━━ SUPPLIED RECORDS ━━

-- ==== Sys2Proof/Proofs/Report.lean ====
section
/-! PROOFS. The completion bits, the error report and the busy-only state (`10_state.md` R35, R36, R38, R47, R56;
`60_exceptions.md` R331) fit together over every step. -/

namespace Sys2Proof.Machine

/-! ## The HOST -/

/-- `s` with nothing left but the completion bits, the error report and the busy-only state. -/
def State.reporting (s : State) : State :=
  { State.reset with
    status := { Status.reset with busy := s.status.busy, done := s.status.done, err := s.status.err }
    errCode := s.errCode, errPos := s.errPos, work := s.work }

theorem State.reportWf_reporting_iff (s : State) : s.reporting.ReportWf ↔ s.ReportWf :=
  ⟨fun ⟨busy, idle, notBoth, coded, reserved⟩ => ⟨busy, idle, notBoth, coded, reserved⟩,
    fun ⟨busy, idle, notBoth, coded, reserved⟩ => ⟨busy, idle, notBoth, coded, reserved⟩⟩

section
variable {s t : State}

theorem State.ReportWf.congr (h : s.ReportWf) (hst : t.reporting = s.reporting) : t.ReportWf := by
  rw [← State.reportWf_reporting_iff, hst, State.reportWf_reporting_iff]
  exact h

/-- A write that leaves the report alone is ignored while busy, and then sets HOSTERR alone. -/
theorem State.ReportWf.whileIdle (h : s.ReportWf) (hst : t.reporting = s.reporting) : (s.whileIdle t).ReportWf := by
  rcases State.whileIdle_cases s t with ⟨-, hw⟩ | ⟨-, hw⟩ <;> rw [hw]
  · exact h.congr rfl
  · exact h.congr hst

/-- Acceptance (`10_state.md` R36) clears the report. -/
theorem State.reportWf_accept (w : Word) (s : State) : (s.accept w).ReportWf where
  busy _ := ⟨rfl, rfl, rfl, rfl⟩
  idle hb := Bool.noConfusion hb
  notBoth hboth := Bool.noConfusion hboth.1
  coded herr := Bool.noConfusion herr
  reserved := (by decide : (0 : BitVec 8) ≤ 0x0E)

/-- A write to CTRL requests a cancellation while busy alone (`45_control.md` R306). -/
theorem State.ReportWf.writeCtrl (h : s.ReportWf) (v : Word) : (s.writeCtrl v).ReportWf where
  busy := h.busy
  idle hb := by
    have hidle := h.idle hb
    change { s.work with abortReq := s.work.abortReq || (s.status.busy && v.getLsbD 1) } = Work.idle
    rw [show s.status.busy = false from hb, hidle]
    rfl
  notBoth := h.notBoth
  coded := h.coded
  reserved := h.reserved

/-- A write to STATUS clears bits alone (`10_state.md` R35). -/
theorem State.ReportWf.writeStatus (h : s.ReportWf) (v : Word) :
    State.ReportWf { s with status := s.status.writeOneToClear v } where
  busy hb := by
    obtain ⟨hdone, herr, hcode, hpos⟩ := h.busy hb
    exact ⟨by simp [Status.writeOneToClear, hdone], by simp [Status.writeOneToClear, herr], hcode, hpos⟩
  idle := h.idle
  notBoth hboth := h.notBoth ⟨(Bool.and_eq_true_iff.mp hboth.1).1, (Bool.and_eq_true_iff.mp hboth.2).1⟩
  coded herr := h.coded (Bool.and_eq_true_iff.mp herr).1
  reserved := h.reserved

theorem State.ReportWf.writeReg (h : s.ReportWf) (r : Reg) (v : Word) : (s.writeReg r v).ReportWf := by
  cases r
  case ctrl => exact h.writeCtrl v
  case status => exact h.writeStatus v
  case cmd =>
    change (s.whileIdle (s.accept v)).ReportWf
    rcases State.whileIdle_cases s (s.accept v) with ⟨-, hw⟩ | ⟨-, hw⟩ <;> rw [hw]
    · exact h.congr rfl
    · exact s.reportWf_accept v
  case arg | inBase | inLen | outBase | outCap | outLen => exact h.whileIdle rfl
  all_goals exact h.congr rfl

/-- The machine after hardware reset reports nothing. -/
theorem State.reportWf_resetWith (n : Nat) : (State.resetWith n).ReportWf where
  busy hb := Bool.noConfusion hb
  idle _ := rfl
  notBoth hboth := Bool.noConfusion hboth.1
  coded herr := Bool.noConfusion herr
  reserved := (by decide : (0 : BitVec 8) ≤ 0x0E)

theorem State.ReportWf.hostOp (h : s.ReportWf) (op : HostOp) : (hostOp op s).ReportWf := by
  cases op with
  | regWrite off width v =>
    change (hostRegWrite off width v s).ReportWf
    rw [hostRegWrite]
    split
    · exact h
    · exact h.writeReg _ v
  | regRead off width =>
    change (hostRegRead off width s).ReportWf
    rcases hostRegRead_cases off width s with ⟨v, hr⟩ | ⟨v, hr⟩ <;> rw [hr] <;> exact h.congr rfl
  | bufWrite a b =>
    change (hostBufWrite a b s).ReportWf
    rcases hostBufWrite_cases a b s with hw | ⟨-, hw⟩ | ⟨-, -, hw⟩ <;> rw [hw] <;> exact h.congr rfl
  | bufRead a =>
    change (hostBufRead a s).ReportWf
    rcases hostBufRead_cases a s with ⟨v, hr⟩ | ⟨v, hr⟩ <;> rw [hr] <;> exact h.congr rfl
  | wait =>
    change (hostWait s).ReportWf
    rw [hostWait]
    split <;> exact h.congr rfl
  | hardReset => exact (State.reportWf_resetWith s.memSize).congr rfl

theorem State.ReportWf.hostStep (h : s.ReportWf) : (hostStep s).ReportWf := by
  rcases hostStep_cases s with ⟨-, hs⟩ | ⟨op, rest, -, hs⟩ <;> rw [hs]
  · exact h
  · exact State.ReportWf.hostOp (s := { s with host := rest }) (h.congr rfl) op

end

/-! ## The CORE -/

/-- `t` reports a success, or an error by its code. -/
def State.Reports (t : State) : Prop := t.status.done = true ∨ t.errCode ≠ 0

theorem ErrCode.code_ne_zero {e : ErrCode} (h : e ≠ .none) : e.code ≠ 0 := fun hz => h (e.code_eq_zero_iff.mp hz)

theorem Run.reports_settle {P : State → Prop} {r : Run} (h : r.Ends P) (w : Bool) : (r.settle w).Reports := by
  cases r with
  | ok s => exact .inl rfl
  | raised e pos s =>
    obtain ⟨he, -⟩ := h
    exact .inr (ErrCode.code_ne_zero (by rintro rfl; cases he))

theorem State.BodyEnd.reports {i : Instr} {s : State} {r : Run} (h : s.BodyEnd i r) (w : Bool) :
    (r.settle w).Reports := by
  cases h with
  | check e he => exact .inr (ErrCode.code_ne_zero (by rcases he with rfl | rfl <;> decide))
  | quiet _ h => exact Run.reports_settle h w
  | writes _ h => exact Run.reports_settle h w

theorem coreStep_reports {s t : State} (h : coreStep s = .next t) : t.Reports := by
  rcases coreStep_ends h with ⟨i, hi⟩ | ⟨d, rfl | rfl⟩
  · obtain ⟨d, rfl | rfl⟩ := exec_cases hi
    · exact (bodyOf_end i _).reports _
    · exact .inr (ErrCode.code_ne_zero (e := .cancelled) (by decide))
  · exact .inr (ErrCode.code_ne_zero (e := .badCommand) (by decide))
  · exact .inr (ErrCode.code_ne_zero (e := .cancelled) (by decide))

section
variable {s t : State} (h : s.CompletesTo t)
include h

theorem State.CompletesTo.work : t.work = Work.idle := by
  obtain ⟨u, -, rfl | ⟨e, pos, rfl⟩⟩ := h <;> rfl

/-- The report is a code of the table (`60_exceptions.md` R331), if what it replaces was. -/
theorem State.CompletesTo.errCode_le (hs : s.errCode ≤ 0x0E) : t.errCode ≤ 0x0E := by
  obtain ⟨u, hframe, rfl | ⟨e, pos, rfl⟩⟩ := h
  · have hcode : u.errCode = s.errCode := (congrArg State.errCode hframe :)
    exact hcode ▸ hs
  · exact e.code_le

/-- A completion after which the report is a code with ERR. -/
theorem State.CompletesTo.reportWf (hs : s.ReportWf) (hbusy : s.status.busy = true) (ht : t.Reports) : t.ReportWf := by
  obtain ⟨hdone, herr, -, -⟩ := hs.busy hbusy
  have hone := h.done hdone herr
  constructor
  case busy => exact fun hb => absurd (h.busy.symm.trans hb) Bool.false_ne_true
  case idle => exact fun _ => h.work
  case notBoth =>
    rintro ⟨hd, he⟩
    rw [hd, he] at hone
    cases hone
  case coded =>
    intro he
    refine ht.resolve_left fun hd => ?_
    rw [hd, he] at hone
    cases hone
  case reserved => exact h.errCode_le hs.reserved

end

/-- Settles O57: acceptance clears the report and starts the busy-only state, and the CORE's step, which runs only while
BUSY = 1, ends in one completion that reports a success or a code. -/
theorem everyStepKeepsTheReport : Obligations.EveryStepKeepsTheReport := by
  intro s t hs h
  obtain ⟨ts, hturn⟩ := s.takeTurn_eq
  have hs' : s.takeTurn.ReportWf := hturn ▸ hs.congr rfl
  rcases step_cases h with ⟨-, rfl⟩ | ⟨-, hbusy, hcore⟩
  · exact hs'.hostStep
  · have hbusy' : s.takeTurn.status.busy = true := by rw [hturn]; exact hbusy
    obtain ⟨u, hu, hend⟩ := coreStep_completesTo s.takeTurn
    obtain rfl : u = t := by
      rw [hu] at hcore
      injection hcore
    exact hend.reportWf hs' hbusy' (coreStep_reports hcore)

end Sys2Proof.Machine
end

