/-- Settles O23: with a request pending the command is cancelled or runs its pseudocode, which does not look at the
request. -/
theorem cancellationHasTwoOutcomes : Obligations.CancellationHasTwoOutcomes := by
  intro i s hreq hnop hreset table arena codebook output
  have hws := writeSet_eq hnop hreset
  refine ⟨_, exec_eq_runCommand hnop hreset s, ?_⟩
  rcases runCommand_of_request (writeSet i) (bodyOf i) hreq with h | h <;> rw [h]
  · left
    rw [exec_of_no_request i rfl]
    exact congrArg Host.Outcome.next (settle_bodyOf_setWork i { s with draws := s.draws + 1 }
      (w := { s.work with abortReq := false }) rfl _).symm
  · right
    have hcancel := State.cancelledFrom_cancel (writeSet i) { s with draws := s.draws + 1 }
    have hstay := State.StaysInRegion.cancel (writeSet i) { s with draws := s.draws + 1 }
    have hbuf := State.buf_cancel (ws := writeSet i) (s := { s with draws := s.draws + 1 })
    rw [hws] at hcancel hstay hbuf ⊢
    exact ⟨rfl, rfl, rfl, rfl, hcancel.done, Work.gone_idle, hcancel.ft, hcancel.arena, hcancel.cb, hcancel.outLen,
      hcancel.bodyOff, hcancel.treeValid, hcancel.cbValid, hcancel.hdrValid, fun hout => hbuf hout, hstay.region⟩

end Sys2Proof.Machine
end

━━━

- [AIM OF THE TASK] Please copy, exactly and with nothing else, the lines above beginning at the line that has "change (hostBufRead a s).ReportWf" and ending with the line that has "h (e.code_eq_zero_iff.mp hz)".

- [TASK SOLUTION]
    change (hostBufRead a s).ReportWf
    rcases hostBufRead_cases a s with ⟨v, hr⟩ | ⟨v, hr⟩ <;> rw [hr] <;> exact h.congr rfl
  | wait =>
    change (hostWait s).ReportWf
    rw [hostWait]
    split <;> exact h.congr rfl
  | hardReset => exact (State.reportWf_resetWith s.memSize).congr rfl

theorem State.ReportWf.hostStep (h : s.ReportWf) : (hostStep s).ReportWf := by
  rcases hostStep_cases s with ⟨-, hs⟩ | ⟨op, rest, -, hs⟩ <;> rw [hs]
  · exact h
  · exact State.ReportWf.hostOp (s := { s with host := rest }) (h.congr rfl) op

end

/-! ## The CORE -/

/-- `t` reports a success, or an error by its code. -/
def State.Reports (t : State) : Prop := t.status.done = true ∨ t.errCode ≠ 0

theorem ErrCode.code_ne_zero {e : ErrCode} (h : e ≠ .none) : e.code ≠ 0 := fun hz => h (e.code_eq_zero_iff.mp hz)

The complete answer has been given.